The Group performed an impairment assessment of goodwill as at December 31, 2025. The recoverable amount of the CGU was determined based on a value‑in‑use model, using forecast cash flows and a terminal value. The key assumptions applied in the impairment assessment were consistent with the prior year and included a pre‑tax discount rate of 20.0% and a long‑term growth rate of 2.0%.

 

No impairment loss was recognised in respect of the EpiCapture CGM CGU during the years ended December 31, 2025 and December 31, 2024. Management concluded that there were no indicators of impairment, that the recoverable amount of the CGU exceeded its carrying amount, and that no reasonably possible change in key assumptions would lead to the carrying amount exceeding the recoverable amount.

 

Goodwill arising from the acquisition of Metabolomic Diagnostics Limited

 

Goodwill of US$6,000 was recognised in connection with the acquisition of Metabolomics.
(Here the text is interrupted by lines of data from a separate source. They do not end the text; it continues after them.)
/-! ## Runs of lines -/

theorem lineAll_append (p q : List (LineItem × Time)) (s : State) :
    lineAll (p ++ q) s = andThen (lineAll p s) (lineAll q) := by
  induction p generalizing s with
  | nil => rfl
  | cons x p ih =>
    rw [List.cons_append, lineAll, lineAll, andThen_assoc]
    exact congrArg _ (funext ih)

theorem lineAll_snoc {p : List (LineItem × Time)} {x : LineItem × Time} {s u t : State}
    (hp : lineAll p s = .next u) (hx : lineStep x.1 x.2 u = .next t) : lineAll (p ++ [x]) s = .next t := by
  rw [lineAll_append, hp, andThen_next, lineAll, hx]
  rfl

/-- What holds before a run of lines, and is kept by each of its lines with what that line puts out, holds after the
run, which completes. -/
theorem lineAll_induct {s : State} (h : AssemblerInv s) (ls : List (LineItem × Time))
    (P : List (LineItem × Time) → State → List Output → Prop) (h0 : P [] s [])
    (hstep : ∀ p x u t new out, p ++ [x] <+: ls → lineAll p s = .next u → AssemblerInv u → u.cfg = s.cfg →
      P p u new → LineEffect x.1 x.2 u t → FramesEffect s.cfg x.1 x.2 (framesOf u) (framesOf t) out →
      P (p ++ [x]) t (new ++ out)) :
    ∃ t new, lineAll ls s = .next t ∧ AssemblerInv t ∧ t.cfg = s.cfg ∧ t.out = s.out ++ new ∧ P ls t new := by
  induction ls using List.reverseRecOn with
  | nil => exact ⟨s, [], rfl, h, rfl, (List.append_nil _).symm, h0⟩
  | append_singleton p x ih =>
    obtain ⟨u, new, hu, huinv, hucfg, huout, hP⟩ := ih fun q y v t new out hq =>
      hstep q y v t new out (hq.trans (List.prefix_append p [x]))
    obtain ⟨t, ht, heff⟩ := lineStep_completes huinv x.1 x.2
    obtain ⟨hframes, hout⟩ := heff.frames huinv
    have hcfg := (lineStep_sameFrame x.1 x.2 u t ht).1.cfg
    have hfeff := lineFrames_effect u.cfg x.1 x.2 (framesOf u)
    rw [← hframes, hucfg] at hfeff
    rw [hucfg, huout, List.append_assoc] at hout
    exact ⟨t, _, lineAll_snoc hu ht, heff.keepsInv huinv, hcfg.trans hucfg, hout,
      hstep p x u t new _ List.prefix_rfl hu huinv hucfg hP heff hfeff⟩

/-- The frames allocated beside one in a run are those of its first part and those of its second. -/
theorem allocatedBeside_append (fid : FrameId) (p q : List (LineItem × Time)) (s u : State)
    (h : lineAll p s = .next u) :
    allocatedBeside fid (p ++ q) s = allocatedBeside fid p s ++ allocatedBeside fid q u := by
  induction p generalizing s with
  | nil =>
    cases h
    rfl
  | cons x p ih =>
    obtain ⟨t, ht, hp⟩ := (andThen_eq_next _ _ _).1 h
    rw [List.cons_append, allocatedBeside, allocatedBeside]
    simp only [ht, ih t hp]
    split
    · rfl
    · rfl

/-- A line that allocates a frame while `fid` is in flight names one of the frames allocated beside it. -/
theorem mem_allocatedBeside_of_prefix {fid : FrameId} {p ls : List (LineItem × Time)} {x : LineItem × Time}
    {s u : State} (hp : p ++ [x] <+: ls) (hu : lineAll p s = .next u) (ht : taken x.1 = true)
    (hin : ¬Absent fid (framesOf u)) (hnew : Absent x.1.fid (framesOf u)) :
    x.1.fid ∈ allocatedBeside fid ls s := by
  obtain ⟨r, rfl⟩ := hp
  rw [absent_iff, ← ne_eq, Option.ne_none_iff_isSome] at hin
  rw [absent_iff, ← Option.isNone_iff_eq_none] at hnew
  rw [List.append_assoc, allocatedBeside_append fid p _ s u hu, List.singleton_append, allocatedBeside]
  simp [ht, hin, hnew]
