-- ==== Sys2Proof/Proofs/OpcodeTable.lean ====
section
/-! PROOF. The decoder is the matcher of the opcode table (R65): the match value of the row of W and a register is the row's
word with every other field 0, and that is what the mask leaves of a word. -/

namespace Sys2Proof

theorem tableMatch_peekOf (r : Reg) (a x : Byte) : tableMatch (peekOf r a x) = some (rowWord false r.index 0 0) := by
  cases r <;> rfl

theorem tableMatch_pokeOf (r : Reg) (a d : Byte) : tableMatch (pokeOf r a d) = some (rowWord true r.index 0 0) := by
  cases r <;> rfl

/-- A word decodes to the row whose match value is the word under the mask (R65). -/
theorem tableMatch_decodeWord (w : TransactionWord) : tableMatch (decodeWord w) = some (w &&& tableMask) := by
  rw [mask_eq_rowWord, decodeWord]
  cases isPokeWord w with
  | true => exact tableMatch_pokeOf _ _ _
  | false => exact tableMatch_peekOf _ _ _

/-- Settles O4: a word goes to its row by its W bit and register index, and a host call is its own row by definition. -/
theorem decodeMatchesTheOpcodeTable : Obligations.DecodeMatchesTheOpcodeTable :=
  ⟨tableMatch_decodeWord, fun _ => rfl, fun _ => rfl, fun _ => rfl, rfl, rfl⟩

end Sys2Proof
end

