-- ==== Sys2Proof/Proofs/StoppedTimers.lean ====
section
/-! PROOF. A stopped timer (R106): an `update` counts nothing off it, and of the pokes only those of its own bytes and its
force-reload write its counter. -/

namespace Sys2Proof.Machine

/-- An `update` leaves a stopped timer's counter alone (R106). -/
theorem updateBody_keeps_stopped (T : Timer) {s : State} (hstop : startBit (getReal s (crReg T)) = false) (t : Nat) :
    getReal (updateBody t s) (loReg T) = getReal s (loReg T) ∧
      getReal (updateBody t s) (hiReg T) = getReal s (hiReg T) := by
  rw [updateBody_eq]
  cases T with
  | a =>
    have amount : amountA s (t - s.lastTick) = 0 := amountA_of_stopped hstop _
    simp [getReal, loReg, hiReg, realAfterUpdate, amount, countedFrom_zero, counterA, ofNat_pairValue_low,
      ofNat_pairValue_high]
  | b =>
    have amount : amountB s (t - s.lastTick) = 0 := amountB_of_stopped hstop _
    simp [getReal, loReg, hiReg, realAfterUpdate, amount, countedFrom_zero, counterB, ofNat_pairValue_low,
      ofNat_pairValue_high]

/-- A poke writes its register's live cell alone, unless it is a control write with LOAD, which reloads that timer (R89,
R104, R105). -/
theorem effect_pokeOf_real_cases (r : Reg) (a d : Byte) (s : State) :
    (∃ v, (effect (pokeOf r a d) s).real = bankSet s.real r v) ∨
      ∃ T, r = crReg T ∧ loadBit d = true ∧ effect (pokeOf r a d) s = forceReload T (setReal r d s) := by
  have control (T : Timer) :
      (∃ v, (pokeControl T d s).real = bankSet s.real (crReg T) v) ∨
        ∃ T', crReg T = crReg T' ∧ loadBit d = true ∧ pokeControl T d s = forceReload T' (setReal (crReg T) d s) := by
    rw [pokeControl]
    split
    next load => exact .inr ⟨T, rfl, load, rfl⟩
    next => exact .inl ⟨d, rfl⟩
  cases r with
  | cra => exact control .a
  | crb => exact control .b
  | _ => exact .inl ⟨_, rfl⟩

/-- A force-reload of one timer leaves the other one's counter alone. -/
theorem forceReload_keeps_other {T U : Timer} (h : T ≠ U) (d : Byte) (s : State) :
    getReal (forceReload U (setReal (crReg U) d s)) (loReg T) = getReal s (loReg T) ∧
      getReal (forceReload U (setReal (crReg U) d s)) (hiReg T) = getReal s (hiReg T) := by
  cases T <;> cases U
  · exact absurd rfl h
  · exact ⟨rfl, rfl⟩
  · exact ⟨rfl, rfl⟩
  · exact absurd rfl h

/-- A poke of neither byte of a timer, and no force-reload of it, leaves its counter alone. -/
theorem effect_pokeOf_keeps_counter (T : Timer) {r : Reg} {d : Byte} (hlo : r ≠ loReg T) (hhi : r ≠ hiReg T)
    (hload : r = crReg T → loadBit d = false) (a : Byte) (s : State) :
    getReal (effect (pokeOf r a d) s) (loReg T) = getReal s (loReg T) ∧
      getReal (effect (pokeOf r a d) s) (hiReg T) = getReal s (hiReg T) := by
  rcases effect_pokeOf_real_cases r a d s with ⟨v, hreal⟩ | ⟨U, rfl, load, heffect⟩
  · simp only [getReal, hreal]
    exact ⟨bankGet_bankSet_ne _ v hlo.symm, bankGet_bankSet_ne _ v hhi.symm⟩
  · have other : T ≠ U := by
      rintro rfl
      exact absurd (hload rfl) (by rw [load]; exact Bool.noConfusion)
    rw [heffect]
    exact forceReload_keeps_other other d s

/-- A stopped timer's counter changes only by pokes of its bytes, a force-reload or `init` (R106). -/
theorem effect_keeps_stopped (T : Timer) {i : Instr} {s : State} (hi : i ≠ .init)
    (hstop : startBit (getReal s (crReg T)) = false) (hlo : ∀ a d, i ≠ pokeOf (loReg T) a d)
    (hhi : ∀ a d, i ≠ pokeOf (hiReg T) a d) (hload : ∀ a d, i = pokeOf (crReg T) a d → loadBit d = false) :
    getReal (effect i s) (loReg T) = getReal s (loReg T) ∧ getReal (effect i s) (hiReg T) = getReal s (hiReg T) := by
  rcases peek_or_poke_or_host i with ⟨r, a, x, rfl⟩ | ⟨r, a, d, rfl⟩ | hhost
  · rw [effect_peekOf, afterRead_frame]
    exact ⟨rfl, rfl⟩
  · refine effect_pokeOf_keeps_counter T ?_ ?_ ?_ a s
    · rintro rfl
      exact hlo a d rfl
    · rintro rfl
      exact hhi a d rfl
    · rintro rfl
      exact hload a d rfl
  · cases i with
    | update t => exact updateBody_keeps_stopped T hstop t
    | keyDown k =>
      rw [effect, keyDownBody_frame]
      exact ⟨rfl, rfl⟩
    | keyUp k =>
      rw [effect, keyUpBody_frame]
      exact ⟨rfl, rfl⟩
    | init => exact absurd rfl hi
    | destroy => exact ⟨rfl, rfl⟩
    | _ => cases hhost

/-- Settles O29: the same for both timers. -/
theorem stoppedTimerHoldsItsCounter : Obligations.StoppedTimerHoldsItsCounter := by
  intro i s t h hi
  obtain ⟨-, rfl⟩ := exec_next h
  exact ⟨effect_keeps_stopped .a (s := startOperation s) hi, effect_keeps_stopped .b (s := startOperation s) hi⟩

end Sys2Proof.Machine
end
This amount is not considered individually material to the Group, and therefore no further disclosures have been provided in accordance with IAS 36.

 

Intangible Assets with Indefinite Useful lives (included in other intangibles)

 

The trade name assets purchased as part of the acquisition of Primus in 2005 was valued using the relief from royalty method and based on factors such as (1) the market and competitive trends and (2) the expected usage of the name. At December 31, 2025, the carrying value of this trade name asset was US$365,000 (December 31, 2024: US$365,000). Management has determined that this trade name is expected to generate net cash inflows for the Group for an indefinite period and, accordingly, they are classified as intangible assets with indefinite useful lives.